What is the number of lines in the entries below that include the word "expandWriteData"? Provide the number only.

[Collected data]
**********

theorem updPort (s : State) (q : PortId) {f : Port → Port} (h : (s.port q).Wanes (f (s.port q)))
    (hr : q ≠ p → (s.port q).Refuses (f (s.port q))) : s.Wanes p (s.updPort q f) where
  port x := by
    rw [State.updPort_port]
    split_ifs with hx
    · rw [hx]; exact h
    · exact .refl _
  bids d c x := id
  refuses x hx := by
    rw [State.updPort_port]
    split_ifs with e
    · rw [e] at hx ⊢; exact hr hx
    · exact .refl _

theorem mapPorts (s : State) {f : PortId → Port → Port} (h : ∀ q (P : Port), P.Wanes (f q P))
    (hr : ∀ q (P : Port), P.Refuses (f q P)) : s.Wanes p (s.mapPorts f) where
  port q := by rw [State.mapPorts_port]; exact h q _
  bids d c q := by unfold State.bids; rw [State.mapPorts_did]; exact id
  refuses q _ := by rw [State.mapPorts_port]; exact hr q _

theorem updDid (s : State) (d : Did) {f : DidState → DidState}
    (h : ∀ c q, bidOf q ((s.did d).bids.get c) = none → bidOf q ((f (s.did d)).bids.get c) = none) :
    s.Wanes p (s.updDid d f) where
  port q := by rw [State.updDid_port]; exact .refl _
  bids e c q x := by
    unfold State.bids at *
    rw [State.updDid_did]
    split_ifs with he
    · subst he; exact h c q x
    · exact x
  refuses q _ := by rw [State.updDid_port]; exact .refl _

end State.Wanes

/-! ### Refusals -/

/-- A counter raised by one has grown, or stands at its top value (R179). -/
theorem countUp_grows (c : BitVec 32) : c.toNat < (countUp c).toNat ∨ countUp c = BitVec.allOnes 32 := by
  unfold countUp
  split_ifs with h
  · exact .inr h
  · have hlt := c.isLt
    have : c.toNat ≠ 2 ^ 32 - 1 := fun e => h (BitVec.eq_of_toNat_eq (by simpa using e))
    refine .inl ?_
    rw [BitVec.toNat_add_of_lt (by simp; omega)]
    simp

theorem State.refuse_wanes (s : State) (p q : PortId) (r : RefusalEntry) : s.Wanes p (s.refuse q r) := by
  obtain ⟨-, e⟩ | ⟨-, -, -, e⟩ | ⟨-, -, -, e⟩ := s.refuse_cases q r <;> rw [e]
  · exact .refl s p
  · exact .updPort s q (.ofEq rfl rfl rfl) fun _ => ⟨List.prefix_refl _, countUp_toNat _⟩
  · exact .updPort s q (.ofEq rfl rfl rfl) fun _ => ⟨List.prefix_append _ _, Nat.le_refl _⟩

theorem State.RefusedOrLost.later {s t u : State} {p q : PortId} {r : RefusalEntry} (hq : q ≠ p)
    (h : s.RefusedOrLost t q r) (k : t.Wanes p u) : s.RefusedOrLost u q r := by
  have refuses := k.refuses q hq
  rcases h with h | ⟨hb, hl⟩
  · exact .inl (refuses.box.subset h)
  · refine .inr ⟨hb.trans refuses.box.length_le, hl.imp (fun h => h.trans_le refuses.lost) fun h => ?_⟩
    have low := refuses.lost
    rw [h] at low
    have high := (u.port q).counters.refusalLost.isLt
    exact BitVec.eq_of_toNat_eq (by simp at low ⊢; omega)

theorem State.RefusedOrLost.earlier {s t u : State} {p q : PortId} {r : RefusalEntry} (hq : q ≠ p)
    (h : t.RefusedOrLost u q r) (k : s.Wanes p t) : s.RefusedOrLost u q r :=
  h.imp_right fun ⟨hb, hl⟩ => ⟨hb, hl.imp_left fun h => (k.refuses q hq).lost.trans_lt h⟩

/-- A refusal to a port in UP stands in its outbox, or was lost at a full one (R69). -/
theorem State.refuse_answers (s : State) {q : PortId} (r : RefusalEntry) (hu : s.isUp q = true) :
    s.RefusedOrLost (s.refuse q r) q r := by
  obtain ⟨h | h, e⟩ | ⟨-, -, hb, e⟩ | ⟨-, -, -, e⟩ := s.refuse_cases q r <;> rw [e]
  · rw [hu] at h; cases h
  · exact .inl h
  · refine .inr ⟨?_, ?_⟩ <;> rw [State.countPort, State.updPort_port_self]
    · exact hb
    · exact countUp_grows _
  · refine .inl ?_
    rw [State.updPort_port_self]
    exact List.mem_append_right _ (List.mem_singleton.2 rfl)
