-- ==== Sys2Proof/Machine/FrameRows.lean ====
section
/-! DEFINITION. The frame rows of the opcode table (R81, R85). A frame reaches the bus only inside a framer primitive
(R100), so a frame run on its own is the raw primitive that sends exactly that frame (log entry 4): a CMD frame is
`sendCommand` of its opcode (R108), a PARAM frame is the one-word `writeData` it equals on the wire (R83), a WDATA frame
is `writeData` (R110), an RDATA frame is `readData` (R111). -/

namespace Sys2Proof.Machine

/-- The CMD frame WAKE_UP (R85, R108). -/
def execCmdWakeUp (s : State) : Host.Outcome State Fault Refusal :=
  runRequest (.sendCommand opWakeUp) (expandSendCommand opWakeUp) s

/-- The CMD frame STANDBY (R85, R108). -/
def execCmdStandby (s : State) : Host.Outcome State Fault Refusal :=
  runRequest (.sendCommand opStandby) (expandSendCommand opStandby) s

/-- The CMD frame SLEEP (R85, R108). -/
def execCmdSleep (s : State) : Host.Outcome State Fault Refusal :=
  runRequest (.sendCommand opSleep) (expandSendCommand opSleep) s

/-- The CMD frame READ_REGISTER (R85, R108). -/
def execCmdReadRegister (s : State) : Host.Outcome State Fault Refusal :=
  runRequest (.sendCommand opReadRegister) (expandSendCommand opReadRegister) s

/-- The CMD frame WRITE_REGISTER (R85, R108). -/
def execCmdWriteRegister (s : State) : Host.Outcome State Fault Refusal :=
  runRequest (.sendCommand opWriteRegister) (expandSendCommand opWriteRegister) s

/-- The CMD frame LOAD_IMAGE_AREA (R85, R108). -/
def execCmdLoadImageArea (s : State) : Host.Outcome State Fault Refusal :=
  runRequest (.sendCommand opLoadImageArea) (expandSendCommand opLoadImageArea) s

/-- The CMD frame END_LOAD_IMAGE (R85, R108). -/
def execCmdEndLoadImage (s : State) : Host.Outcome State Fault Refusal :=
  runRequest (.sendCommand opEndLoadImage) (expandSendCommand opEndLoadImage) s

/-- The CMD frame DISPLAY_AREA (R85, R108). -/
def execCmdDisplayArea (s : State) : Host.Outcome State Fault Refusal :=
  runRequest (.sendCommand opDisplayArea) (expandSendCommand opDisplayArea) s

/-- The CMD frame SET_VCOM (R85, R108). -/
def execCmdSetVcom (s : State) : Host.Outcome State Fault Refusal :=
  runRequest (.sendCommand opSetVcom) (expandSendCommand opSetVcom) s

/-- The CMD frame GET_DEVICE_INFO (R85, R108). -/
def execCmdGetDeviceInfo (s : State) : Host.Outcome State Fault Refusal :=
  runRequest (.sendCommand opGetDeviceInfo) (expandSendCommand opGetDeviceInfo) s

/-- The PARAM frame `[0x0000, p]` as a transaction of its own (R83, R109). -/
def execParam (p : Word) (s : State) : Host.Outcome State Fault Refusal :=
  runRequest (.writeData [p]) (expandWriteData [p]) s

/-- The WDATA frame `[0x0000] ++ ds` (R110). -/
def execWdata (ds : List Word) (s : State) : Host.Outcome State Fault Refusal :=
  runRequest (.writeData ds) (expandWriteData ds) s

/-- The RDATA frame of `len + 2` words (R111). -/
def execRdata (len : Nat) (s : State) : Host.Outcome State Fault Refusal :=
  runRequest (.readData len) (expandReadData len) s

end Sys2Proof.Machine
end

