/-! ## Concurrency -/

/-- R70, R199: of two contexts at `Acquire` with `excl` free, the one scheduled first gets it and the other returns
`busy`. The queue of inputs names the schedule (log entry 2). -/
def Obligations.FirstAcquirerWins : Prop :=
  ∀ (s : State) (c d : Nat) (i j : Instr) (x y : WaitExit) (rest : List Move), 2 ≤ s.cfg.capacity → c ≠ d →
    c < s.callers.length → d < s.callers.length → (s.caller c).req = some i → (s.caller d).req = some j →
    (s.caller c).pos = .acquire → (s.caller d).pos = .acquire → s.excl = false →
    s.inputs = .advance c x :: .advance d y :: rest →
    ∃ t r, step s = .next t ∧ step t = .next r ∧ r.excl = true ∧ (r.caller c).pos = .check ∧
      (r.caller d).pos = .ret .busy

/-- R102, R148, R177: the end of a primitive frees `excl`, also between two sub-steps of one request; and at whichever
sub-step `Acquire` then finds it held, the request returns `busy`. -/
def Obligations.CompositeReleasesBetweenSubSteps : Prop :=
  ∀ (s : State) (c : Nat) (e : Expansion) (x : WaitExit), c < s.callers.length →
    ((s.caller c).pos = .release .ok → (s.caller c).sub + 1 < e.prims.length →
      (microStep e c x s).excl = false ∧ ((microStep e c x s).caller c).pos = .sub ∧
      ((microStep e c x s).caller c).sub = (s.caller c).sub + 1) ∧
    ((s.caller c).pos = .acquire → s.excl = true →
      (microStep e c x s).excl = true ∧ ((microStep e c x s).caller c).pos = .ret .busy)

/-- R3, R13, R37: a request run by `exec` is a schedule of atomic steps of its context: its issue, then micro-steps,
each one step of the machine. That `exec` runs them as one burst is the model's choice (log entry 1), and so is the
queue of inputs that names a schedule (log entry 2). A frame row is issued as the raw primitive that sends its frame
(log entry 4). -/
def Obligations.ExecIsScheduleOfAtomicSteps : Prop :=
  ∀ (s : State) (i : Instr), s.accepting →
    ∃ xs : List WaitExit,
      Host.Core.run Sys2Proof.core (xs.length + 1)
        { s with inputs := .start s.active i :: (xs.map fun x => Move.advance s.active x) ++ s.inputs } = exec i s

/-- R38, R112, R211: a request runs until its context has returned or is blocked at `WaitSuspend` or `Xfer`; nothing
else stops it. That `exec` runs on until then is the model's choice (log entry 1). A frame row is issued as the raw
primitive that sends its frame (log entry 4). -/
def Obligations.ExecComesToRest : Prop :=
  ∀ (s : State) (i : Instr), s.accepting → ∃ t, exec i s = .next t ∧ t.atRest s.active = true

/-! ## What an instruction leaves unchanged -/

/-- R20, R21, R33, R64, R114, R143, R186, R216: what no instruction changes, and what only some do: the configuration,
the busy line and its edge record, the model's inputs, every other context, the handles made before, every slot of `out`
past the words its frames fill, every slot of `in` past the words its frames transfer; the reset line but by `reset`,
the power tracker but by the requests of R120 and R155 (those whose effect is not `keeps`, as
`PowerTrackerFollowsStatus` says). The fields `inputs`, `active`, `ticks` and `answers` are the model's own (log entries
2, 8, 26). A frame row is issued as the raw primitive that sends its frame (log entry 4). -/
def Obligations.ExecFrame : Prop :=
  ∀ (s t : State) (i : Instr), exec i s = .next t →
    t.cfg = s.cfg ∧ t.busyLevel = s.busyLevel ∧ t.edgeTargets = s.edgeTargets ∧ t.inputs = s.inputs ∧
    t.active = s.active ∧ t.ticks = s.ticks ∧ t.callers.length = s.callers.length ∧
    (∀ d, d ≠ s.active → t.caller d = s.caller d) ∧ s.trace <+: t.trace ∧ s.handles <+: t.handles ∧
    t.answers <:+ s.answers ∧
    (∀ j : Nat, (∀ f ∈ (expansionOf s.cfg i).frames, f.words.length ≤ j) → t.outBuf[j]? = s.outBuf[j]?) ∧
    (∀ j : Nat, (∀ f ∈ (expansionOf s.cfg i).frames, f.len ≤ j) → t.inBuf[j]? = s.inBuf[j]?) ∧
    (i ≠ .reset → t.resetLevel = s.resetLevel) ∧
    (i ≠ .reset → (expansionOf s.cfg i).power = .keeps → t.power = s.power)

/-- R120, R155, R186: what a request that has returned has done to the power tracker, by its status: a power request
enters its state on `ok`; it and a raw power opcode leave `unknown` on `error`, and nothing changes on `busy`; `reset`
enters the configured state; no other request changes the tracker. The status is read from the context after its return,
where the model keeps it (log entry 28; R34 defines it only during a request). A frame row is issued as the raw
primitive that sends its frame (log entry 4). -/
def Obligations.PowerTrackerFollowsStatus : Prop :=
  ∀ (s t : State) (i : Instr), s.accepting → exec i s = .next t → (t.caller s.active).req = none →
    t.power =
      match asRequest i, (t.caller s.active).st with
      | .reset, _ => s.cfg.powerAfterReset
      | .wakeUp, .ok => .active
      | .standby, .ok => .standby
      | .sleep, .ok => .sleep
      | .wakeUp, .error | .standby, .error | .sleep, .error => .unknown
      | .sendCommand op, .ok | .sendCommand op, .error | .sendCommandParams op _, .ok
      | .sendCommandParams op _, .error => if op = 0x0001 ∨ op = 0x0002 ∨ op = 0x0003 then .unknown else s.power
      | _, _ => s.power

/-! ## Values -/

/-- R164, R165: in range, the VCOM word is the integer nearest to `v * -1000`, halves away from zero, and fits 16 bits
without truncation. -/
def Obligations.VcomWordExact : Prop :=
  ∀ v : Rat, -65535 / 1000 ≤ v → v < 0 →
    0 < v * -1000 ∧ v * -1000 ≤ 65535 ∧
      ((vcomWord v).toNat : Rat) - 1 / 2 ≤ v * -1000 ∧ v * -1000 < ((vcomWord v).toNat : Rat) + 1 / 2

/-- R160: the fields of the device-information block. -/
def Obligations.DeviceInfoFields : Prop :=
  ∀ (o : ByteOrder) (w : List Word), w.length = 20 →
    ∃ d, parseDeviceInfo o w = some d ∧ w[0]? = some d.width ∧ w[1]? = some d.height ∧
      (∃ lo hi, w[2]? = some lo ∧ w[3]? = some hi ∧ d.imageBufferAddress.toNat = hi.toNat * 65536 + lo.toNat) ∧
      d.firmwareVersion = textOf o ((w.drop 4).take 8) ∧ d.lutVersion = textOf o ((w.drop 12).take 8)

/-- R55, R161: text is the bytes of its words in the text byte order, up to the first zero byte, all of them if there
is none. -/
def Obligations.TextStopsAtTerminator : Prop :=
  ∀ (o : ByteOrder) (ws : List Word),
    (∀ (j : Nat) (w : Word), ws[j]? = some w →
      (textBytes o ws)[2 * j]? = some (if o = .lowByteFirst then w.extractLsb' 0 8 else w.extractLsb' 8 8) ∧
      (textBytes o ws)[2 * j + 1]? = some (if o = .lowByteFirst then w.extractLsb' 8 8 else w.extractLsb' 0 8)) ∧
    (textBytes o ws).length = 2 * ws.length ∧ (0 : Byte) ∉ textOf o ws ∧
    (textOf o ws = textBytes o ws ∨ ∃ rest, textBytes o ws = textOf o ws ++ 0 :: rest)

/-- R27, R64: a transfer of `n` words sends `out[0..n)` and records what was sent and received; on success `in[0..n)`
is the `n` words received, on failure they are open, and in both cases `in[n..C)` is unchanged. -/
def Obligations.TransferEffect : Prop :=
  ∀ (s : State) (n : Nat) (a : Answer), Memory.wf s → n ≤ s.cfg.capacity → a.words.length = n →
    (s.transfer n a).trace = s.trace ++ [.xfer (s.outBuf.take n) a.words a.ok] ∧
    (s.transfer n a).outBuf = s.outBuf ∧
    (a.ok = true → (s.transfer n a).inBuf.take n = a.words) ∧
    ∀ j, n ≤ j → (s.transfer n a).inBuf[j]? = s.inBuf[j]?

**********

* **WRITTEN REPLY**:
2